Work to complete:
Report how many lines of the records below include the word "exact". Give nothing but the number.
[[ Source information, beginning ]]
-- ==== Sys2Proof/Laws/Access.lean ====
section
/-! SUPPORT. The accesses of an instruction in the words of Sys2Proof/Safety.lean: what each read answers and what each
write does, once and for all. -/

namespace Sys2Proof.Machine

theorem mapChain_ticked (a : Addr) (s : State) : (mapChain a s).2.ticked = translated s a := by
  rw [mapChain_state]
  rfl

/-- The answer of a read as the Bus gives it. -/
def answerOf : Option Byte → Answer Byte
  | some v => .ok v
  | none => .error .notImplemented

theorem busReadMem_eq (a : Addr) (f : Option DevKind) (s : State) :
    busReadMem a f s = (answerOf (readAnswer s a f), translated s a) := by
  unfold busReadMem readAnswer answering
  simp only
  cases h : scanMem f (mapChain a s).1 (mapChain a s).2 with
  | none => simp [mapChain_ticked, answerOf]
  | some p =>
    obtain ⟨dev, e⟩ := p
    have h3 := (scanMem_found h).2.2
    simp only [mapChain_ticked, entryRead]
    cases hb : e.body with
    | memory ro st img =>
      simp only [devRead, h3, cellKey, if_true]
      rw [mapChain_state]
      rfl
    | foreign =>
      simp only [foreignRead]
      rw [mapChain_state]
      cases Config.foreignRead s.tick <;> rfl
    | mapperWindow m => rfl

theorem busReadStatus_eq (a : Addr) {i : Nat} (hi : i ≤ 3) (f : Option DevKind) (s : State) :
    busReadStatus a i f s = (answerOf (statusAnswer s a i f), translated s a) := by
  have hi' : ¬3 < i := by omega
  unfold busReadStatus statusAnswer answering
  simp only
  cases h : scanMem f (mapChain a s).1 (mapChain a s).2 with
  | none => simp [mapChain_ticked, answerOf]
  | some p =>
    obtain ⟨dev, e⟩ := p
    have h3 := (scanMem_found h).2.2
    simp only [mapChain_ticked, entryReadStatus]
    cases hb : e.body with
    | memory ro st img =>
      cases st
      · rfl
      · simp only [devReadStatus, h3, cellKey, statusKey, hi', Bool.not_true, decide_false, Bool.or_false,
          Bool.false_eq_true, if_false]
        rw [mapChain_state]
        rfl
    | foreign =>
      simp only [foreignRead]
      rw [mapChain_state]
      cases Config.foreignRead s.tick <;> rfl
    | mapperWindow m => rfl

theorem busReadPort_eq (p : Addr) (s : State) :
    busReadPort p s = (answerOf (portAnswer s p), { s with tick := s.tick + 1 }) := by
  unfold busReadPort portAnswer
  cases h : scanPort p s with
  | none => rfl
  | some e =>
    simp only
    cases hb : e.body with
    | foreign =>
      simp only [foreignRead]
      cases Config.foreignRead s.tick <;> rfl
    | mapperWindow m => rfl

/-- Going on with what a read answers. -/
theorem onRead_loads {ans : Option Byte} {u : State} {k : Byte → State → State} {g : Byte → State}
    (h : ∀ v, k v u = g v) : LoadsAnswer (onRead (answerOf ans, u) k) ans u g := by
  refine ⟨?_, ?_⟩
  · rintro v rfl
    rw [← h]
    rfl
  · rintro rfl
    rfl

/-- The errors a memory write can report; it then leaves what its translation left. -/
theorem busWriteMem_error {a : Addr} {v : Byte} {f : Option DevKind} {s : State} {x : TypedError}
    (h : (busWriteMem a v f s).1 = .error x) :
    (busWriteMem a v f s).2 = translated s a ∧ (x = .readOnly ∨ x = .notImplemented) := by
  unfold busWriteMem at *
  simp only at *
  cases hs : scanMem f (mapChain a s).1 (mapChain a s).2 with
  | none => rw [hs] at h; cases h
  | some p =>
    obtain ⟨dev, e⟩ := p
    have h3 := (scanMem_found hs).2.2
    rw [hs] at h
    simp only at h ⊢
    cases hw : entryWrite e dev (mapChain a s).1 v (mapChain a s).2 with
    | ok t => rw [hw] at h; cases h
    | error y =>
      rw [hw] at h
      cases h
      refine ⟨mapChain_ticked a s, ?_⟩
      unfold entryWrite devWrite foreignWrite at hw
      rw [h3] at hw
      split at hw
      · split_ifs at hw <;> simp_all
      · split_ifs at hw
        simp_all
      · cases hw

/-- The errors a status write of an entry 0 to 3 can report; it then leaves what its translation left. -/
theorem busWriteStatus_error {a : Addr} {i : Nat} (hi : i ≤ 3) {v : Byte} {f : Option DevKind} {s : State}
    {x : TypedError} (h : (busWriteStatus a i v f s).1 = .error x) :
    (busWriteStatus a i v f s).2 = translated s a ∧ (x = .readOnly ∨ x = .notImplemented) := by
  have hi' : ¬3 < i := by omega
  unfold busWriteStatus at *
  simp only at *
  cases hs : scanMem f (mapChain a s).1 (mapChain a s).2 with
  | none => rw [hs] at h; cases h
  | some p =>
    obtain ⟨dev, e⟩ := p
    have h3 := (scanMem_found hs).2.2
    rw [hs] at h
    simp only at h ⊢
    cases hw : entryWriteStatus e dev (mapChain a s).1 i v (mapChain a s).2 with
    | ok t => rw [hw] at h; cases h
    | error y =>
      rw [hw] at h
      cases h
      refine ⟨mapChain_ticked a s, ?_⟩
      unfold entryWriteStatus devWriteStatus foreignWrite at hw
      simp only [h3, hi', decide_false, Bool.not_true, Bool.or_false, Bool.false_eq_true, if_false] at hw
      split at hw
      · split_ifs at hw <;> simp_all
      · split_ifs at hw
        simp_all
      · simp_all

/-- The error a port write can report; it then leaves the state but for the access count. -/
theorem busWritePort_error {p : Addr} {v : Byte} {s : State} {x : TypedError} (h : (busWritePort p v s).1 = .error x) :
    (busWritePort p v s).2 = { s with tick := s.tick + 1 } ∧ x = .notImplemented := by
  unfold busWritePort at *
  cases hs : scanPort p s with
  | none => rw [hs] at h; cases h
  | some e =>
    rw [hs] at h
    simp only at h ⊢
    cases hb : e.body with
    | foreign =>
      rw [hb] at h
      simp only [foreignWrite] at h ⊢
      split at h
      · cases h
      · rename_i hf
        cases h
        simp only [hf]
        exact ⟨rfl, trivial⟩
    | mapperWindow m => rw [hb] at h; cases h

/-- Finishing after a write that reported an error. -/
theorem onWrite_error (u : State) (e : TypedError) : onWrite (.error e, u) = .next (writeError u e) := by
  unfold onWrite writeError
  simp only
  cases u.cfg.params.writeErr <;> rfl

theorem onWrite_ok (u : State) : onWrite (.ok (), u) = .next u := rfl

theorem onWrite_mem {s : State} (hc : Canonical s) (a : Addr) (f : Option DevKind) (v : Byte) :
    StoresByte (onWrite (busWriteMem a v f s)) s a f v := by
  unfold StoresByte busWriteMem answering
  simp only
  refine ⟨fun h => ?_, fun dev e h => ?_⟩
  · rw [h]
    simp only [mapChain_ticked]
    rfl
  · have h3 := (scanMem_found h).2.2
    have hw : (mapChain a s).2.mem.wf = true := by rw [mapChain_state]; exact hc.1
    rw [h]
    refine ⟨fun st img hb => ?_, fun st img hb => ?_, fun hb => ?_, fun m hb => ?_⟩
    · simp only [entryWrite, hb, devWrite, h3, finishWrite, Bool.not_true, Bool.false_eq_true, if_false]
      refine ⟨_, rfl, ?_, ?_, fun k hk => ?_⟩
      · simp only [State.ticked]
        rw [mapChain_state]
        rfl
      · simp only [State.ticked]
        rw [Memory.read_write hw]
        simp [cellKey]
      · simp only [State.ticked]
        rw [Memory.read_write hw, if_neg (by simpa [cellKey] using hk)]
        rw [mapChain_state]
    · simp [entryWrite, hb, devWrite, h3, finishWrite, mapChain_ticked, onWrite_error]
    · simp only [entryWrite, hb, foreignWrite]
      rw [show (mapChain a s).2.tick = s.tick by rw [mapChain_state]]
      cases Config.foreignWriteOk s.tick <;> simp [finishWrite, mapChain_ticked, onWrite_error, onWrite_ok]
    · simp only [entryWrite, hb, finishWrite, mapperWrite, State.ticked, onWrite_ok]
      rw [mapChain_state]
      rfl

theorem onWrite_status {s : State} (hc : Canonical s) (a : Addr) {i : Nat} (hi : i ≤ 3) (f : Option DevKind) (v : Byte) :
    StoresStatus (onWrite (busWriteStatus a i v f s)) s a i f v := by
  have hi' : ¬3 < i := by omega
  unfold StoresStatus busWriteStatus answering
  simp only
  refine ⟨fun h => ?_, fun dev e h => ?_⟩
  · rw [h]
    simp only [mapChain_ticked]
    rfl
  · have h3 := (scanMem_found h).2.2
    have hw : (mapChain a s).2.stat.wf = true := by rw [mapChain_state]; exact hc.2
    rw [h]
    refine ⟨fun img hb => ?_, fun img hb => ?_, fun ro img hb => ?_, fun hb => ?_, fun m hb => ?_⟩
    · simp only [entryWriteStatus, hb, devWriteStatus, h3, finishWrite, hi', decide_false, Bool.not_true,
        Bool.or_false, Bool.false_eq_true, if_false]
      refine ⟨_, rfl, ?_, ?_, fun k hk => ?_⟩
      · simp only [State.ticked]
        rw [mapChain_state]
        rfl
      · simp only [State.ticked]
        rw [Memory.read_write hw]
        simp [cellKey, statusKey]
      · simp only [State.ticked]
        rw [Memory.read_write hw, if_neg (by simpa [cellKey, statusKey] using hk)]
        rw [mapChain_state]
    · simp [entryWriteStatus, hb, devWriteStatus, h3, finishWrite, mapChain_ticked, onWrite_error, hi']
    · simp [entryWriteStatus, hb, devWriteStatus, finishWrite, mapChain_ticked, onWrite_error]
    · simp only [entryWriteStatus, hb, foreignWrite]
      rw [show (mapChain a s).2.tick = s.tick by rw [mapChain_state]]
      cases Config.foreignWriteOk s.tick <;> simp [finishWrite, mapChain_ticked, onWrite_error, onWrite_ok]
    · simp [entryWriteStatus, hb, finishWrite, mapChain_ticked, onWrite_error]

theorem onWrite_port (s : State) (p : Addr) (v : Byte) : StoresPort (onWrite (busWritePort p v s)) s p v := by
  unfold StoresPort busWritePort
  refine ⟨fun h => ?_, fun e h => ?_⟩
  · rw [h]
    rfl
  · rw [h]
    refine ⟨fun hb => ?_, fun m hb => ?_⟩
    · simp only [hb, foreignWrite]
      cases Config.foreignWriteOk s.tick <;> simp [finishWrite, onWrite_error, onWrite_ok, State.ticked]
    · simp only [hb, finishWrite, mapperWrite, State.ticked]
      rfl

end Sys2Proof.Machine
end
[[ Source information, end ]]
Your response:
3